-- ==== Sys2Proof/Machine/Security.lean ====
section
/-! DEFINITION. The security processor's mailbox and SPDM responder (R312 to R316), key delivery (R314), access rights (R319, R320, R329) and
the LOG page's operations (R326, R327, R330). Codes of SPDM messages are those of DSP0274 1.2 (log entry 36). -/
namespace Sys2Proof.Machine

/-- Changes the security processor. -/
def State.setSec (s : State) (x : Sec) : State := { s with sec := x }

/-! ## The access digest (R320) -/

/-- The right of master `m` as two bits of a table's byte. -/
def State.tableByte (s : State) (target b : Nat) : Byte :=
  BitVec.ofNat 8 (s.right (4 * b) target + 4 * s.right (4 * b + 1) target + 16 * s.right (4 * b + 2) target + 64 * s.right (4 * b + 3) target)

/-- The digest over the 1,280 tables in target order. -/
def State.accessDigest (s : State) : Bytes :=
  Sha256.hash ((List.range 1280).flatMap fun t => (List.range 256).map fun b => s.tableByte t b)

/-- ACC_DIGEST_READY: ACC_DIGEST holds the digest of the tables. -/
def accDigestReady (s : State) : State :=
  if s.log.digestDue then { s with log := { s.log with digestDue := false, digest := some s.accessDigest } } else s

/-- ACC_DIGEST_READY. -/
def execAccDigestReady (s : State) : Host.Outcome State Fault Refusal := ok (whenReady accDigestReady s)

/-- A write of ACC_RIGHT: sets the right of every master from FIRST to LAST on TARGET (R329). -/
def setRights (master value : Nat) (s : State) : State :=
  let target := s.sel master pgAcc 0x040 % 2048
  let sel := s.sel master pgAcc 0x044
  let first := bitsOf sel 0 10
  let last := max first (bitsOf sel 16 10)
  let r := value % 4
  let ms := (List.range (last + 1 - first)).map (· + first)
  let changed := ms.any fun m => s.right m target != r
  let s1 := ms.foldl (fun t m => changeRight master target m r t) s
  if changed then setCause pgAcc 0 s1 else s1

/-! ## Measurements (R315, R316) -/

/-- A part number of Table 0-1, in ASCII: the stepping and the cooling rating tell the parts apart (R1). -/
def partNumber (liquid stepA1 : Bool) : Bytes :=
  ("PX4820-".toList ++ (if stepA1 then "A1-" else "A0-").toList ++ (if liquid then "L" else "F").toList).map fun c =>
    BitVec.ofNat 8 c.toNat

/-- Raw fuse and ROM state, digests and configuration: a block's value type and value. -/
def State.measurement (s : State) (idx : Nat) : Option (Nat × Bytes) :=
  if idx = 1 then
    some (0x80, slice Config.bootRomVersion 0 4
      ++ slice (Config.fuseHead s.fuses.liquid s.fuses.stepA1 s.fuses.production s.fuses.debugOpen) 0 8
      ++ (match s.fuses.opKey with | some k => Sha256.hash k | none => zeros 32))
  else if idx = 2 then some (0x01, s.boot.fwDigest)
  else if idx = 3 then some (0x03, s.boot.cfgDigest)
  else if idx = 4 then some (0x03, s.accessDigest)
  else if idx = 5 then some (0x84, toLE 8 s.log.seq ++ s.log.head)
  else if idx = 6 then
    some (0x82, toLE 8 s.fuses.serial ++ partNumber s.fuses.liquid s.fuses.stepA1 ++ slice Config.partPadding 0 5 ++ toLE 2 s.nodeId ++ toLE 4 s.boot.count)
  else if idx = 0xFD then some (0x84, toLE 4 (s.reg pgSec 0x058))
  else if 0x10 ≤ idx ∧ idx < 0x50 then
    match Map.find? s.prof.slots (idx - 0x10) with
    | some x =>
      if x.st = 1 then none
      else some (0x83, toLE 2 x.id ++ toLE 2 x.ver ++ BitVec.ofNat 8 x.st :: zeros 3 ++ x.wdig ++ x.pdig ++ x.qdig)
    | none => none
  else none

/-- One measurement block in the DMTF format. -/
def measBlock (idx : Nat) (x : Nat × Bytes) : Bytes :=
  BitVec.ofNat 8 idx :: 1 :: toLE 2 (x.2.length + 3) ++ BitVec.ofNat 8 x.1 :: toLE 2 x.2.length ++ x.2

/-- The blocks that exist, by index. -/
def State.measIndices (s : State) : List Nat := (List.range 256).filter fun k => (s.measurement k).isSome

/-- The blocks of a list of indices. -/
def State.measBlocks (s : State) (l : List Nat) : List Bytes := l.filterMap fun k => (s.measurement k).map (measBlock k)

/-- The summary hash of all measurements. -/
def State.measSummary (s : State) : Bytes := Sha256.hash (s.measBlocks s.measIndices).flatten

/-! ## The mailbox (R313) -/

/-- The bytes of the mailbox. -/
def State.mailBytes (s : State) (n : Nat) : Bytes := slice ((List.range 512).flatMap fun k => toLE 4 (s.reg pgSec (0x800 + 4 * k))) 0 n

/-- Puts bytes into the mailbox. -/
def putMail (b : Bytes) (s : State) : State :=
  (List.range (ceilDiv b.length 4)).foldl (fun t k => t.setReg pgSec (0x800 + 4 * k) (leAt b (4 * k) 4)) s

/-- The message in the mailbox: the session it came in, if any, and the SPDM message; a number where it cannot be read, which is the
SPDM error code of the answer. -/
def State.mail (s : State) : Except Nat (Option Nat × Bytes) :=
  let b := s.mailBytes s.sec.len
  let typ := byteAt b 0
  if !zerosAt b 1 3 then .error 0x01
  else if typ = 0 then .ok (none, b.drop 4)
  else if typ = 1 then
    match Map.find? s.sec.sessions (leAt b 4 4) with
    | none => .error 0x0B
    | some x => match Config.aeadOpen x.keys x.seqNo (b.drop 4) with
      | some m => .ok (some (leAt b 4 4), m)
      | none => .error 0x06
  else .error 0x01

/-- The longest message. -/
def mailMax : Nat := 2048

/-- Writes a response into the mailbox, sealed where it belongs to a session; MBX_DONE is raised (R313). -/
def respond (sess : Option Nat) (m : Bytes) (s : State) : State :=
  let body : Nat × Bytes := match sess.bind fun k => (Map.find? s.sec.sessions k).map fun x => (k, x) with
    | some (k, x) => (1, toLE 4 k ++ Config.aeadSeal x.keys x.seqNo m)
    | none => (0, m)
  let whole := BitVec.ofNat 8 body.1 :: zeros 3 ++ body.2
  let out := if mailMax < whole.length then (0 : Byte) :: zeros 3 ++ [0x12, 0x7F, 0x0D, 0] else whole
  let sessions := match sess with | some k => Map.adjust s.sec.sessions k fun x => { x with seqNo := x.seqNo + 1, lastHb := s.time } | none => s.sec.sessions
  let s1 := putMail out s
  setCause pgSec 0 (s1.setSec { s1.sec with busy := false, resp := true, rlen := out.length, lastWrite := s.time, sessions })

/-- An SPDM ERROR response. -/
def respondError (sess : Option Nat) (code : Nat) (s : State) : State :=
  respond sess [0x12, 0x7F, BitVec.ofNat 8 code, 0] (s.bump pgSec 0x060)

/-- Request codes that the responder serves (Table 13-3). -/
def spdmCodes : List Nat := [0x81, 0x82, 0x83, 0x84, 0xE0, 0xE1, 0xE3, 0xE4, 0xE5, 0xE8, 0xE9, 0xEC, 0xFE]

/-- Payload of a VENDOR_DEFINED_REQUEST of R314: none where its IDs are others. -/
def vendorPayload (m : Bytes) : Option Bytes :=
  if leAt m 4 2 = 3 ∧ byteAt m 6 = 2 ∧ leAt m 7 2 = 0x1F82 then some (slice m 11 (leAt m 9 2)) else none

/-- The answer that needs no step of the responder: none where a step of a served request follows. -/
def earlyError (s : State) : Option (Option Nat × Nat) :=
  match s.mail with
  | .error c => some (none, c)
  | .ok (sess, m) =>
    let code := byteAt m 1
    if m.length < 4 then some (sess, 0x01)
    else if !spdmCodes.contains code then some (sess, 0x07)
    else if byteAt m 0 ≠ (if code = 0x84 then 0x10 else 0x12) then some (sess, 0x41)
    else if code = 0xFE ∧ ((vendorPayload m).isNone ∨ !([1, 2].contains (byteAt ((vendorPayload m).getD []) 0))) then some (sess, 0x07)
    else none

/-- SEC_MBX_CTRL.CLAIM. -/
def mailClaim (master : Nat) (s : State) : State :=
  if s.sec.owner.isSome then s
  else s.setSec { s.sec with owner := some master, lastWrite := s.time, resp := false, rlen := 0, len := 0 }

/-- SEC_MBX_CTRL.RELEASE. -/
def mailRelease (master : Nat) (s : State) : State :=
  if s.sec.owner = some master ∧ !s.sec.busy then s.setSec { s.sec with owner := none } else s

/-- SEC_MBX_CTRL.GO: the exchange starts; a message that no step serves is answered with an error. -/
def mailGo (master : Nat) (s : State) : State :=
  if s.sec.owner ≠ some master ∨ s.sec.busy ∨ s.sec.len < 4 then s
  else
    let s1 := s.setSec { s.sec with busy := true, resp := false, lastWrite := s.time }
    match earlyError s1 with
    | some (sess, c) => respondError sess c s1
    | none => s1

#### TASK STATEMENT
In exact wording, restate the lines of the data above from the first through the one holding "(R315, R316) -/", and stop after that line.

#### RESPONSE
-- ==== Sys2Proof/Machine/Security.lean ====
section
/-! DEFINITION. The security processor's mailbox and SPDM responder (R312 to R316), key delivery (R314), access rights (R319, R320, R329) and
the LOG page's operations (R326, R327, R330). Codes of SPDM messages are those of DSP0274 1.2 (log entry 36). -/
namespace Sys2Proof.Machine

/-- Changes the security processor. -/
def State.setSec (s : State) (x : Sec) : State := { s with sec := x }

/-! ## The access digest (R320) -/

/-- The right of master `m` as two bits of a table's byte. -/
def State.tableByte (s : State) (target b : Nat) : Byte :=
  BitVec.ofNat 8 (s.right (4 * b) target + 4 * s.right (4 * b + 1) target + 16 * s.right (4 * b + 2) target + 64 * s.right (4 * b + 3) target)

/-- The digest over the 1,280 tables in target order. -/
def State.accessDigest (s : State) : Bytes :=
  Sha256.hash ((List.range 1280).flatMap fun t => (List.range 256).map fun b => s.tableByte t b)

/-- ACC_DIGEST_READY: ACC_DIGEST holds the digest of the tables. -/
def accDigestReady (s : State) : State :=
  if s.log.digestDue then { s with log := { s.log with digestDue := false, digest := some s.accessDigest } } else s

/-- ACC_DIGEST_READY. -/
def execAccDigestReady (s : State) : Host.Outcome State Fault Refusal := ok (whenReady accDigestReady s)

/-- A write of ACC_RIGHT: sets the right of every master from FIRST to LAST on TARGET (R329). -/
def setRights (master value : Nat) (s : State) : State :=
  let target := s.sel master pgAcc 0x040 % 2048
  let sel := s.sel master pgAcc 0x044
  let first := bitsOf sel 0 10
  let last := max first (bitsOf sel 16 10)
  let r := value % 4
  let ms := (List.range (last + 1 - first)).map (· + first)
  let changed := ms.any fun m => s.right m target != r
  let s1 := ms.foldl (fun t m => changeRight master target m r t) s
  if changed then setCause pgAcc 0 s1 else s1

/-! ## Measurements (R315, R316) -/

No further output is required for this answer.